Autism could be partly defined by sensory processing deficits, and synesthesia could be a consequence of altered functional connectivity. Pharmacological evidence suggests that serotonin may be involved in generating synesthetic experience either through a disinhibited feedback mechanism or by making unusual structural binding available for conscious processing.

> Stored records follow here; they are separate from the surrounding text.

/-- Put the section being read back into the job: the next byte, and after the last one the next section. -/
def CkpJob.advance (j : CkpJob) (d : Sect) (off : Nat) : CkpJob :=
  if off < d.bytes then { j with sects := j.sects.set j.cur d, off := off }
  else { j with sects := j.sects.set j.cur d, cur := j.cur + 1, off := 0 }

/-- Read and send the next part of the section under way. -/
def ckpChunk (j : CkpJob) (n : Snap) (d : Sect) (s : State) : State :=
  let len := min 4032 (d.bytes - j.off)
  let parts := d.pieces j.off len
  let s := parts.foldl (fun s p => shareLines engineTurns p.1 p.2 s) s
  match parts.findSome? fun p => badLine s p.1 p.2 with
  | some a => failJob 7 j.cur 0 (stackError a (s.uncorrInjected a 64) s)
  | none =>
    let (bs, s) := ckpData j n (parts.flatMap fun p => s.bytes p.1 p.2) s
    let s := parts.foldl (fun s p => countCorr p.1 p.2 s) s
    let (data, s) := fill64 bs s
    let s := { s with eng := { s.eng with ckp := some (j.advance d (j.off + len)) } }
    launchReq
      { tag := 0, write := true, sect := j.cur, off := j.off, len := data.length, remote := d.remote + j.off, data := data
        route := j.route, at_ := 0, again := false } s

/-- No request of the checkpoint or restore is outstanding or waits. -/
def jobQuiet (e : EngSt) : Bool := (e.reqs ++ e.wait).all fun r => decide (r.sect = 0x1000)

/-- The next launch of a running checkpoint, if there is one now. -/
def ckpNext (s : State) : Option State :=
  match s.eng.ckp with
  | none => none
  | some j =>
    match j.snap with
    | none => none
    | some n =>
      if j.manifest = [] then
        match j.sects[j.cur]? with
        | some d =>
          if d.bytes = 0 then some { s with eng := { s.eng with ckp := some (j.advance d 0) } } else some (ckpChunk j n d s)
        | none =>
          if jobQuiet s.eng then
            let (m, s) := ckpData j n (manifestOf s j n) s
            some { s with eng := { s.eng with ckp := some { j with manifest := m, off := 0 } } }
          else none
      else if j.off < j.manifest.length then
        let (data, s) := ckpData j n ((j.manifest.drop j.off).take 4032) s
        some (launchReq
          { tag := 0, write := true, sect := 0xFFF, off := j.off, len := data.length, remote := j.maddr + j.off, data := data
            route := j.route, at_ := 0, again := false }
          { s with eng := { s.eng with ckp := some { j with off := j.off + data.length } } })
      else none

/-! ### What a restore fetches next (R365, R368) -/

/-- A candidate holds a section of the plan already. -/
def candMatches (d : Sect) (step : Nat) (check : Word) (c : Cand) : Bool :=
  decide ({ c.sect with remote := d.remote, routeIx := d.routeIx } = d ∧ c.step = step ∧ c.check = check)

/-- A candidate stays unless a section of the new plan overlaps it without matching (R368). -/
def candStays (ds : List Sect) (step : Nat) (check : Word) (c : Cand) : Bool :=
  ds.all fun d => d.isEmpty || !d.meets c.sect || candMatches d step check c

/-- The manifest has come whole: its checks (R365 steps 2 and 3), and the candidates that fall. -/
def manifestIn (j : RstJob) (s : State) : State :=
  let m := j.manifest
  let good := decide (m.take 8 = "SVTCKPT1".toList.map (fun c => BitVec.ofNat 8 c.toNat) ∧ leAt m 8 2 = 1 ∧ 1 ≤ leAt m 10 1 ∧
    leAt m 10 1 ≤ 3 ∧ sha256 (spliceAt m 96 (padTo 32 [])) = (m.drop 96).take 32)
  if !good then failJob 1 0xFFF 0 s
  else if BitVec.ofNat 64 (leAt m 48 8) ≠ seedCheck j.seed then failJob 2 0xFFF 0 s
  else
    { s with eng := { s.eng with
        rst := some { j with haveMan := true, cur := 0, off := 0 }
        table := s.eng.table.filter (candStays j.sects (leAt m 32 8) (seedCheck j.seed)) } }

/-- A read request of the restore. -/
def rstRead (sect off len remote : Nat) (r : EngRoute) : EngReq :=
  { tag := 0, write := false, sect := sect, off := off, len := len, remote := remote, data := [], route := r, at_ := 0, again := false }

/-- The section under way is kept if a candidate matches and the re-digest of its range agrees (R368). -/
def rstKeeps (s : State) (j : RstJob) (d : Sect) : Bool :=
  let step := leAt j.manifest 32 8
  (s.eng.table.any (candMatches d step (seedCheck j.seed))) && decide (sectDigest s j.seed (BitVec.ofNat 64 step) d = d.digest)

/-- Treat the section under way: empty, kept, or its next part fetched (R365 step 4). -/
def rstSection (j : RstJob) (d : Sect) (s : State) : State :=
  let next := { j with cur := j.cur + 1, off := 0 }
  if d.isEmpty then
    if d.digest = 0 then { s with eng := { s.eng with rst := some { next with passed := j.passed ++ [j.cur] } } }
    else failJob 6 j.cur 0 s
  else
    let cand := j.off = 0 ∧ s.eng.table.any (candMatches d (leAt j.manifest 32 8) (seedCheck j.seed))
    let bad := (d.pieces 0 d.bytes).findSome? fun p => badLine s p.1 p.2
    match (if cand then bad else none) with
    | some a => failJob 7 j.cur 0 (stackError a (s.uncorrInjected a 64) s)
    | none =>
      if cand ∧ rstKeeps s j d then
        { s with eng := { s.eng with rst := some { next with kept := j.kept ++ [j.cur], passed := j.passed ++ [j.cur] } } }
      else
        let len := min 4096 (d.bytes - j.off)
        let j' := if j.off + len < d.bytes then { j with off := j.off + len } else next
        launchReq (rstRead j.cur j.off (up64 len) (d.remote + j.off) (j.routes.getD d.routeIx ⟨0, 0, 0, 0⟩))
          { s with eng := { s.eng with rst := some j', table := s.eng.table.filter fun c => !d.meets c.sect } }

The pharmacological evidence supports a disinhibited feedback mechanism, which suggests that synesthesia is not a result of altered structural connectivity but arises from altered functional feedback connections. There is also suggestive evidence of mixed mechanisms, including enhanced visual memory associations with hyper-reinstantiation in the visual cortex.

A whole-genome linkage scan and family-linkage analysis in 43 multiplex families with auditory-visual synesthesia did not confirm the hypothesis that synesthesia is caused by overexpression of the 5-HT2A receptor gene on chromosome 13.

Studies have found that some synesthetes have greater cognitive and memory capacities specific to the concurrent of the individual’s synesthesia compared to the general population. These results may be due to serotonin-induced hyperconnected neural networks without the down-regulated neural regions found in people with autism.

Conclusion

Serotonin may be involved in synesthesia through excitatory neurotransmitter action, and this connection could be explored by using drugs that inhibit 5-HT2A receptors and serotonin-agonists that only cause hallucinations with excessive use.

The mechanisms underlying drug-induced synesthesia plausibly involve aberrant structural binding in the spared neural regions that are also responsible for the savant skills found in 10 percent of autistic individuals.